Re extremizing, the recent (excellent) AI Impacts overview of good forecasting practices notes that “more recent data suggests that the successes of the extremizing algorithm during the forecasting tournament were a fluke.”
That’s a great point. I’m uncertain if the analyses account for the cited issue, where we would expect a priori that extremizing slightly would on average hurt the accuracy, but in any moderately sized sample (like the forecasting tournament,) it is likely to help. It also relates to a point I made about why proper scoring rules are not incentive compatible in tournaments in a tweetstorm here; https://twitter.com/davidmanheim/status/1080460223284948994 .
Interestingly, a similar dynamic may happen in tournaments, and could be part of where info-cascades occur. I can in expectation outscore everyone else slightly and minimize my risk of doing very poorly by putting my predictions a bit to the extreme of the current predictions. It’s almost the equivalent of betting a dollar more than the current high bid in price is right—you don’t need to be close, you just need to beat the other people’s scores to win. But if I report my best strategy answer instead of my true guess, it seems that it could cascade if others are unaware I am doing this.

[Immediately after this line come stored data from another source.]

/-- Whether BCN drives FAULT_N high (R730). -/
def State.faultNHigh (s : State) : Bool :=
  let pair := s.fd R.MLK_PAIR_STATUS F.MLK_PAIR_STATUS_STATE
  s.boot.released && decide (s.powerStep ≤ 1) && pair != 6 && pair != 5 && s.bcn.faults == 0 && !s.inReset

/-- The device starts from the first step of start-up (R548), where nothing holds it in reset. PAIR_ROLE is sampled (R30). -/
def State.startBoot (s : State) : State :=
  if s.inReset then s
  else
    ({ s with boot := { s.boot with t0 := s.time.clock, stepAt := s.time.clock } } : State).wf R.MLK_PAIR_STATUS
      F.MLK_PAIR_STATUS_ROLE_PIN (b2n s.boot.role)

/-- BEACON_POWER_ON (R516): every register and the save area reset; the Beacon counter starts (R525). -/
def execBeaconPowerOn (s : State) : Out :=
  .next { State.reset with
    pending := s.pending, free := s.free, time := { clock := s.time.clock }, fuse := s.fuse,
    mem := s.mem.filter (fun e => keptSpace e.1 && e.1 / 2 ^ 44 != 4),
    bcn := { temps := s.bcn.temps }, boot := { low := s.boot.low, perst := s.boot.perst, role := s.boot.role },
    low := { flashSize := s.low.flashSize, flashSr := s.low.flashSr, flashErase := s.low.flashErase, pins := s.low.pins } }

/-- RESET_N_ASSERT (R727): RESET_N falls for `ns` nanoseconds or longer; below 500 it is ignored; below 1,000 it is ignored or
resets, as a free value decides. -/
def execResetNAssert (ns : Nat) (s : State) : Out :=
  .next (
    let down (t : State) := ({ t with boot := { t.boot with resetLow := true }, bcn := { t.bcn with pulsed := true } } : State).resetN
    if ns < 500 then s
    else if 1000 ≤ ns then down s
    else if s.freeWord.toNat % 2 = 0 then s.tookFree else down s.tookFree)

/-- The shutdown of R529 ends once RESET_N has been pulsed and every reading is below 110 °C. -/
def State.endShutdown (s : State) : State :=
  if s.bcn.shutdown ∧ s.bcn.pulsed ∧ ¬ s.boot.resetLow ∧ signed 8 (s.fd R.BCN_SENSE F.BCN_SENSE_TEMP) < 110 then
    (s.setBcn { s.bcn with shutdown := false }).startBoot
  else s

/-- RESET_N_RELEASE (R30, R548): RESET_N rises with PAIR_ROLE at the level given. -/
def execResetNRelease (role : Bool) (s : State) : Out :=
  .next (
    if ¬ s.boot.resetLow then s
    else
      let t : State := { s with boot := { s.boot with resetLow := false, role := role } }
      if t.bcn.shutdown then t.endShutdown else t.startBoot)

/-- SUPPLY_LOSS (R723, R734): monitored rails fall below 90 %. -/
def execSupplyLoss (rails : Nat) (s : State) : Out :=
  .next (
    let r := rails % 32
    if r = 0 ∨ s.boot.resetLow then s
    else (({ s with boot := { s.boot with low := r } } : State).resetN).keep (bcnRec 0x680D 4 r))

/-- SUPPLY_RESTORE (R723): every rail has been back in range for 1 ms. -/
def execSupplyRestore (s : State) : Out :=
  .next (
    if s.boot.low = 0 then s
    else (({ s with boot := { s.boot with low := 0 } } : State).pass msCyc).startBoot)

/-! ## PTP-domain time (R518 to R521) -/

/-- A SET or a STEP is scheduled (R519, R520). -/
def State.schedule (s : State) (x : TimeChange) : State := s.setBcn { s.bcn with changes := s.bcn.changes ++ [x] }

/-- A write to BCN_TIME_CTRL: RUN, SET, HOLD_CLR. -/
def State.timeCtrlWrite (s : State) (v : W32) : State :=
  let s1 := s.plainWrite R.BCN_TIME_CTRL v
  let s2 := if s.powerStep ≤ 2 then s1.wf R.BCN_TIME_STATUS F.BCN_TIME_STATUS_RUNNING (b2n (bitAt v.toNat 31)) else s1
  let s3 := if bitAt v.toNat 30 then
      s2.schedule (.set (BitVec.ofNat 48 ((s2.rd (R.BCN_TIME_SET 1)).toNat + (s2.rd (R.BCN_TIME_SET 2)).toNat % 2 ^ 16 * 2 ^ 32))
        ((s2.rd (R.BCN_TIME_SET 0)).toNat % 2 ^ 30))
    else s2
  if bitAt v.toNat 29 then s3.wf R.BCN_TIME_STATUS F.BCN_TIME_STATUS_HOLDOVER 0 else s3

/-- TIME_SET (R519): a write of SET. -/
def execTimeSet (mid : Nat) (gen : BitVec 8) (value : W32) (s : State) : Out :=
  .next (s.reach R.BCN_TIME_CTRL mid gen (value ||| 0x40000000) (fun t => t.timeCtrlWrite (value ||| 0x40000000)))

/-- HOLD_CLR (R521): a write of HOLD_CLR. -/
def execHoldClr (mid : Nat) (gen : BitVec 8) (value : W32) (s : State) : Out :=
  .next (s.reach R.BCN_TIME_CTRL mid gen (value ||| 0x20000000) (fun t => t.timeCtrlWrite (value ||| 0x20000000)))

/-- A write to BCN_TIME_STEP[w]: the low half is kept, the high half applies both (R519). -/
def State.timeStepWrite (s : State) (w : Nat) (v : W32) : State :=
  let s1 := s.wr (R.BCN_TIME_STEP w) v
  if w = 1 then s1.schedule (.step (signed 64 (s1.rd64 (R.BCN_TIME_STEP 0)).toNat)) else s1

/-- TIME_STEP (R519). -/
def execTimeStep (mid : Nat) (gen : BitVec 8) (value : W32) (s : State) : Out :=
  .next (s.reach (R.BCN_TIME_STEP 1) mid gen value (fun t => t.timeStepWrite 1 value))

/-- The delay list that holds an entry whose tick lies at or before its current tick (R242). -/
def State.dlPassed (s : State) : Option (Nat × Nat × DlEnt) :=
  (List.range 16).findSome? (fun l => match s.dlNext l with
    | some (i, e) => if e.tick ≤ s.dlNow l then some (l, i, e) else none
    | none => none)

/-- Every list expires what has passed (R242, R541). -/
def State.dlCatchUp (s : State) : Nat → State
  | 0 => s
  | n + 1 => match s.dlPassed with
    | some (l, i, e) => State.dlCatchUp (s.dlExpire l i e) n
    | none => s

/-- The entries that the delay lists hold. -/
def State.dlExpireAll (s : State) : State := if s.dlPassed = none then s else (s.dlCatchUp s.ods.dl.length).reThrottle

As I replied to Pablo below, ”...it’s an argument from first principles. Basically, if you extremize guesses from 90% to 95%, and 90% is a correct estimate, 9⁄10 times you do better due to extremizing. ”
You don’t need the data—it’s an argument from first principles. Basically, if you extremize guesses from 90% to 95%, and 90% is a correct estimate, 9⁄10 times you do better due to extremizing.
One should be able to think quantitatively about that, eg how many questions do you need to ask until you find out whether your extremization hurt you. I’m surprised by the suggestion that GJP didn’t do enough, unless their extremizations were frequently in the >90% range.
Each season, there were too few questions for this to be obvious, rather than a minor effect, and the “misses” were excused as getting an actually unlikely event wrong. It’s hard to say, post-hoc, that the ~1% consensus opinion about a “freak event” were accurate, but there was a huge surprise (and yes, this happened at least twice) or if the consensus was simply overconfident.
(I also think that the inability to specify estimates <0.5% or >99.5% reduced the extent to which the scores were hurt by these events.)
Thanks for this.
Re extremizing, the recent (excellent) AI Impacts overview of good forecasting practices notes that “more recent data suggests that the successes of the extremizing algorithm during the forecasting tournament were a fluke.”
That’s a great point. I’m uncertain if the analyses account for the cited issue, where we would expect a priori that extremizing slightly would on average hurt the accuracy, but in any moderately sized sample (like the forecasting tournament,) it is likely to help. It also relates to a point I made about why proper scoring rules are not incentive compatible in tournaments in a tweetstorm here; https://twitter.com/davidmanheim/status/1080460223284948994 .
Interestingly, a similar dynamic may happen in tournaments, and could be part of where info-cascades occur. I can in expectation outscore everyone else slightly and minimize my risk of doing very poorly by putting my predictions a bit to the extreme of the current predictions. It’s almost the equivalent of betting a dollar more than the current high bid in price is right—you don’t need to be close, you just need to beat the other people’s scores to win. But if I report my best strategy answer instead of my true guess, it seems that it could cascade if others are unaware I am doing this.
[meta] Not sure why the link to the overview isn’t working. Here’s how the comment looks before I submit it:
https://imgur.com/MF5Z2X4
(The same problem is affecting this comment.)
In any case, the URL is:
https://aiimpacts.org/evidence-on-good-forecasting-practices-from-the-good-judgment-project-an-accompanying-blog-post/
It’s because I am a bad developer and I broke some formatting stuff (again). Will be fixed within the hour.
Edit: Fixed now
Thanks, Oli!
Do you have a link to this data?
As I replied to Pablo below, ”...it’s an argument from first principles. Basically, if you extremize guesses from 90% to 95%, and 90% is a correct estimate, 9⁄10 times you do better due to extremizing. ”
I only read the AI Impacts article that includes that quote, not the data to which the quote alludes. Maybe ask the author?
You don’t need the data—it’s an argument from first principles. Basically, if you extremize guesses from 90% to 95%, and 90% is a correct estimate, 9⁄10 times you do better due to extremizing.
One should be able to think quantitatively about that, eg how many questions do you need to ask until you find out whether your extremization hurt you. I’m surprised by the suggestion that GJP didn’t do enough, unless their extremizations were frequently in the >90% range.
Each season, there were too few questions for this to be obvious, rather than a minor effect, and the “misses” were excused as getting an actually unlikely event wrong. It’s hard to say, post-hoc, that the ~1% consensus opinion about a “freak event” were accurate, but there was a huge surprise (and yes, this happened at least twice) or if the consensus was simply overconfident.
(I also think that the inability to specify estimates <0.5% or >99.5% reduced the extent to which the scores were hurt by these events.)
I did, he said a researcher mentioned it in conversation.